- Stored data
^^^^^^^^

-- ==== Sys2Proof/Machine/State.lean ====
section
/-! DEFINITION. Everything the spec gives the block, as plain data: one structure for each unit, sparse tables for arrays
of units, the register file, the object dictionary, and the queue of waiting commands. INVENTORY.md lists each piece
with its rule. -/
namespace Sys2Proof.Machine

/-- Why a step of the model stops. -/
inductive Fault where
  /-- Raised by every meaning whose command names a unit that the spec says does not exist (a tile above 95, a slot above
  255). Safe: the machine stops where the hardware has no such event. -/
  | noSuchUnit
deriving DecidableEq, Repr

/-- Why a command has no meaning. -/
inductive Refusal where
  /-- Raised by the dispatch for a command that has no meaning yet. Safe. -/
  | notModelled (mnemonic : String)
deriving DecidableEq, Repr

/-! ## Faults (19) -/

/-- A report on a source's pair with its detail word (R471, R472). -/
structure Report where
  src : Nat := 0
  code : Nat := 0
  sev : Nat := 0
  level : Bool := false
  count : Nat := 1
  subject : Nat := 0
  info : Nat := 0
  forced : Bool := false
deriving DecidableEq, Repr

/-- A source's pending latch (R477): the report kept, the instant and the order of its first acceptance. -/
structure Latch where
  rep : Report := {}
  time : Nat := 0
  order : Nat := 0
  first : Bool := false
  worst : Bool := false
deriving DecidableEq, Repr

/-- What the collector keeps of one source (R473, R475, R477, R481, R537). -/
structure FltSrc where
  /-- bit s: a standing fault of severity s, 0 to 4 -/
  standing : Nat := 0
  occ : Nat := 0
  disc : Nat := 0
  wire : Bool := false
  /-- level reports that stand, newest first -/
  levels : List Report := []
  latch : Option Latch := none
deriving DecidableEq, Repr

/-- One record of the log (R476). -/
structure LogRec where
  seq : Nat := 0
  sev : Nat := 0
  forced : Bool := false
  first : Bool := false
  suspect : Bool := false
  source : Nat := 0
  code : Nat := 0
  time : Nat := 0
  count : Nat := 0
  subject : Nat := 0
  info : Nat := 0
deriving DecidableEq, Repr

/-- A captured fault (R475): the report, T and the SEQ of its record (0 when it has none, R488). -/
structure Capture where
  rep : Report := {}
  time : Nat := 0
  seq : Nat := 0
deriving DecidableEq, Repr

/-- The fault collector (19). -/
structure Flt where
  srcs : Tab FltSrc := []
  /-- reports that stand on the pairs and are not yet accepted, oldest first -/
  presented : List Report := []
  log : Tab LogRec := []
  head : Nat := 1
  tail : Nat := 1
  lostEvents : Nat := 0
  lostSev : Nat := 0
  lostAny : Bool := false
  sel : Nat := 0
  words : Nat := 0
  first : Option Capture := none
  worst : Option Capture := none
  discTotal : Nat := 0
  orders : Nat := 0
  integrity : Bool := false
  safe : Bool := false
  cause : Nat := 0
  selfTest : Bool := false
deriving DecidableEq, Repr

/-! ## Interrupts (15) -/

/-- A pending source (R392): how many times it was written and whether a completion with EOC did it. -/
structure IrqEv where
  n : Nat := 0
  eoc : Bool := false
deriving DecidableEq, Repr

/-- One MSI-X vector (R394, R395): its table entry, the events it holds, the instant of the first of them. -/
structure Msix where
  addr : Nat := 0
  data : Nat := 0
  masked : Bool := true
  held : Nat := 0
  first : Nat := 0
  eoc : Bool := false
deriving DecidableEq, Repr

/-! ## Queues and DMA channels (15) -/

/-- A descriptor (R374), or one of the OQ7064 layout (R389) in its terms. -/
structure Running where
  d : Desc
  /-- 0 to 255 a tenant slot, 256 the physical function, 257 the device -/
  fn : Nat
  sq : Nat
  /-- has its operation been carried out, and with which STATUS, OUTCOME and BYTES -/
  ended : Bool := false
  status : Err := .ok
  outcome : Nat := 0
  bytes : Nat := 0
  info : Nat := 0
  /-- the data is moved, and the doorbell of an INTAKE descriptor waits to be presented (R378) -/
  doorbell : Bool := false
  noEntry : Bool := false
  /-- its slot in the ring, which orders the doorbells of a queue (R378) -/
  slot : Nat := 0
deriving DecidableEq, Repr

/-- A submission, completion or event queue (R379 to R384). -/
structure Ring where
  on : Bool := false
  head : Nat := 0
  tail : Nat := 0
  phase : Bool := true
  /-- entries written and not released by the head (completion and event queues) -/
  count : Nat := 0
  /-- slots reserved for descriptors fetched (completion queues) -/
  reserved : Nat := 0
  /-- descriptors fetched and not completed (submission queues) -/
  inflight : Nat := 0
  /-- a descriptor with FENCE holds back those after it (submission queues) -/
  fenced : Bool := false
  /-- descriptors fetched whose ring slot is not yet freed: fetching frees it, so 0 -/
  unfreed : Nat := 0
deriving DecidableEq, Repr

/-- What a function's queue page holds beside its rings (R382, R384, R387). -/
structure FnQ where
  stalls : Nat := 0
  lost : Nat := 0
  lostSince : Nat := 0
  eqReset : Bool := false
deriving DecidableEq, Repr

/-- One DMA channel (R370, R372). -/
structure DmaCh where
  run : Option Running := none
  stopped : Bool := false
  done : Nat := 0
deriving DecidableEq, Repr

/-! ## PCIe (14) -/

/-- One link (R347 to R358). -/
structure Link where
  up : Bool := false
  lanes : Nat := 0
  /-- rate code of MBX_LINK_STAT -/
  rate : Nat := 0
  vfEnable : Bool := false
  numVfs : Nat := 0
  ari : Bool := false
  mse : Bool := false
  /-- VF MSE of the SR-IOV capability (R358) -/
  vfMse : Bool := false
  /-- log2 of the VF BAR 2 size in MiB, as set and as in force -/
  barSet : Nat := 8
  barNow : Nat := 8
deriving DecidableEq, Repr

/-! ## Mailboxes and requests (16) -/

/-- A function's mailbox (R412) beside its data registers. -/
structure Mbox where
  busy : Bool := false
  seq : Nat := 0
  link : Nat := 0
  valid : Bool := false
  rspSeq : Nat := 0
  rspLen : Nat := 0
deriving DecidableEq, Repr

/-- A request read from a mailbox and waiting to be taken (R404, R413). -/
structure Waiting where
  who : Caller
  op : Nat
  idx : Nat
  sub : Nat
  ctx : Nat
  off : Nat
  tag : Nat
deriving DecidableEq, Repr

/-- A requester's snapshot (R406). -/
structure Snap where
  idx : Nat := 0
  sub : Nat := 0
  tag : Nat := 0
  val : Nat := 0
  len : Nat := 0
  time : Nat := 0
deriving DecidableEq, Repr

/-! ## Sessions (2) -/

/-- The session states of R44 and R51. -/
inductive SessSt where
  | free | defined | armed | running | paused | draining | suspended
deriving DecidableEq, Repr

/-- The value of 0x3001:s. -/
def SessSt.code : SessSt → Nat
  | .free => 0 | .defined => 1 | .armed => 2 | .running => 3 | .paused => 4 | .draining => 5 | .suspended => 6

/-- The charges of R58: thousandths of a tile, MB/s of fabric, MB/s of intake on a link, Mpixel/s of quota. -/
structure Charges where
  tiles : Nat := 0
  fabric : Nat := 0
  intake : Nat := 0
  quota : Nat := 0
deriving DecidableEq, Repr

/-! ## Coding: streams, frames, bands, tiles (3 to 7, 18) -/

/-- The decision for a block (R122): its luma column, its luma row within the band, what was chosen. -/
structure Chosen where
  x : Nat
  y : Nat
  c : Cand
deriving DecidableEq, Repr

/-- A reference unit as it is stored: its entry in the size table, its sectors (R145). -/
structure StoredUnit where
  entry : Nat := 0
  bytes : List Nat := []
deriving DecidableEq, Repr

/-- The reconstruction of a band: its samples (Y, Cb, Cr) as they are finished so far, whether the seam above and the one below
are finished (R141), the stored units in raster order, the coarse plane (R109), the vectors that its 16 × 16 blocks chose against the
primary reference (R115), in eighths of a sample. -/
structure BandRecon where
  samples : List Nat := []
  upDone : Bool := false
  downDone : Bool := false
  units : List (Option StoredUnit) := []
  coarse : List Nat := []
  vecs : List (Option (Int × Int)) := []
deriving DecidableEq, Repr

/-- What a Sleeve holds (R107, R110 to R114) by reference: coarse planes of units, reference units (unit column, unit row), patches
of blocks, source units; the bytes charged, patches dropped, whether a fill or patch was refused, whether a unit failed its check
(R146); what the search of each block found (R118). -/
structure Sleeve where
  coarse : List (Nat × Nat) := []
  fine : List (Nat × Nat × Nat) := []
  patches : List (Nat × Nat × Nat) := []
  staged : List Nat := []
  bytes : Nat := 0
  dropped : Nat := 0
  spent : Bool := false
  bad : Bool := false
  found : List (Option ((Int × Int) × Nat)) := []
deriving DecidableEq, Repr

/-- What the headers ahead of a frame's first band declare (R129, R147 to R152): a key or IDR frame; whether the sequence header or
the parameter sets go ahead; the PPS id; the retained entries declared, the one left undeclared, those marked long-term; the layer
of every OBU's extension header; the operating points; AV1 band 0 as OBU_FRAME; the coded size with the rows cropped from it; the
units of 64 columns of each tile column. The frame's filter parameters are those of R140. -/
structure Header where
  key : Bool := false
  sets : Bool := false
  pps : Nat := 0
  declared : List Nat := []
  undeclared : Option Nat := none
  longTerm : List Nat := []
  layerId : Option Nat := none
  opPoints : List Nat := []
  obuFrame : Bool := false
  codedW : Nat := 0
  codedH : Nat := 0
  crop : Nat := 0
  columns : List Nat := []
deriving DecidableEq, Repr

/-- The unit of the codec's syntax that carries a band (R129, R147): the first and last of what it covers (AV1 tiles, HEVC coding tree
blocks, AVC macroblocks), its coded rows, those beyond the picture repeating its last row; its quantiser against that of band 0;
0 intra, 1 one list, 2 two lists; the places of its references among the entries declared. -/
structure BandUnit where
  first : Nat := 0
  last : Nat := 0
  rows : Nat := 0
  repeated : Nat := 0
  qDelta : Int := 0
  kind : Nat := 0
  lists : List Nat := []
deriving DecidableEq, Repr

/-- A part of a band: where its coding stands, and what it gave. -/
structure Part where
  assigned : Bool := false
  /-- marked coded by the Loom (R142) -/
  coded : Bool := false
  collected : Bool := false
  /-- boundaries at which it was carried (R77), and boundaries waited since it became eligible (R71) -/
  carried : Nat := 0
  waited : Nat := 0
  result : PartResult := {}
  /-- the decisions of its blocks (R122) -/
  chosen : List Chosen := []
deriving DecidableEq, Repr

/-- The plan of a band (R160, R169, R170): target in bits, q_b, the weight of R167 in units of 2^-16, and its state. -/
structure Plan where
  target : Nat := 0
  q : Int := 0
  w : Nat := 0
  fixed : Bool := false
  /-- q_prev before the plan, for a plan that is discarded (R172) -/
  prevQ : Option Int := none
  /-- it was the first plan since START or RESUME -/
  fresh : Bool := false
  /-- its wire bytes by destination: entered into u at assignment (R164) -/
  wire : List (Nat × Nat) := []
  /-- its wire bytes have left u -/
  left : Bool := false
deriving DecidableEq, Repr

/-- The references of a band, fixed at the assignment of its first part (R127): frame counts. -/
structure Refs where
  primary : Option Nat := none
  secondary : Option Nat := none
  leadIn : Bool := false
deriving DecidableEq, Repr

^^^^^^^^

- Work order
The answer should consist only of the lines from the one with "lists : List Nat := []" to the final line of the records above, retyped word for word.

- Answer box
  lists : List Nat := []
deriving DecidableEq, Repr

/-- A part of a band: where its coding stands, and what it gave. -/
structure Part where
  assigned : Bool := false
  /-- marked coded by the Loom (R142) -/
  coded : Bool := false
  collected : Bool := false
  /-- boundaries at which it was carried (R77), and boundaries waited since it became eligible (R71) -/
  carried : Nat := 0
  waited : Nat := 0
  result : PartResult := {}
  /-- the decisions of its blocks (R122) -/
  chosen : List Chosen := []
deriving DecidableEq, Repr

/-- The plan of a band (R160, R169, R170): target in bits, q_b, the weight of R167 in units of 2^-16, and its state. -/
structure Plan where
  target : Nat := 0
  q : Int := 0
  w : Nat := 0
  fixed : Bool := false
  /-- q_prev before the plan, for a plan that is discarded (R172) -/
  prevQ : Option Int := none
  /-- it was the first plan since START or RESUME -/
  fresh : Bool := false
  /-- its wire bytes by destination: entered into u at assignment (R164) -/
  wire : List (Nat × Nat) := []
  /-- its wire bytes have left u -/
  left : Bool := false
deriving DecidableEq, Repr

/-- The references of a band, fixed at the assignment of its first part (R127): frame counts. -/
structure Refs where
  primary : Option Nat := none
  secondary : Option Nat := none
  leadIn : Bool := false
deriving DecidableEq, Repr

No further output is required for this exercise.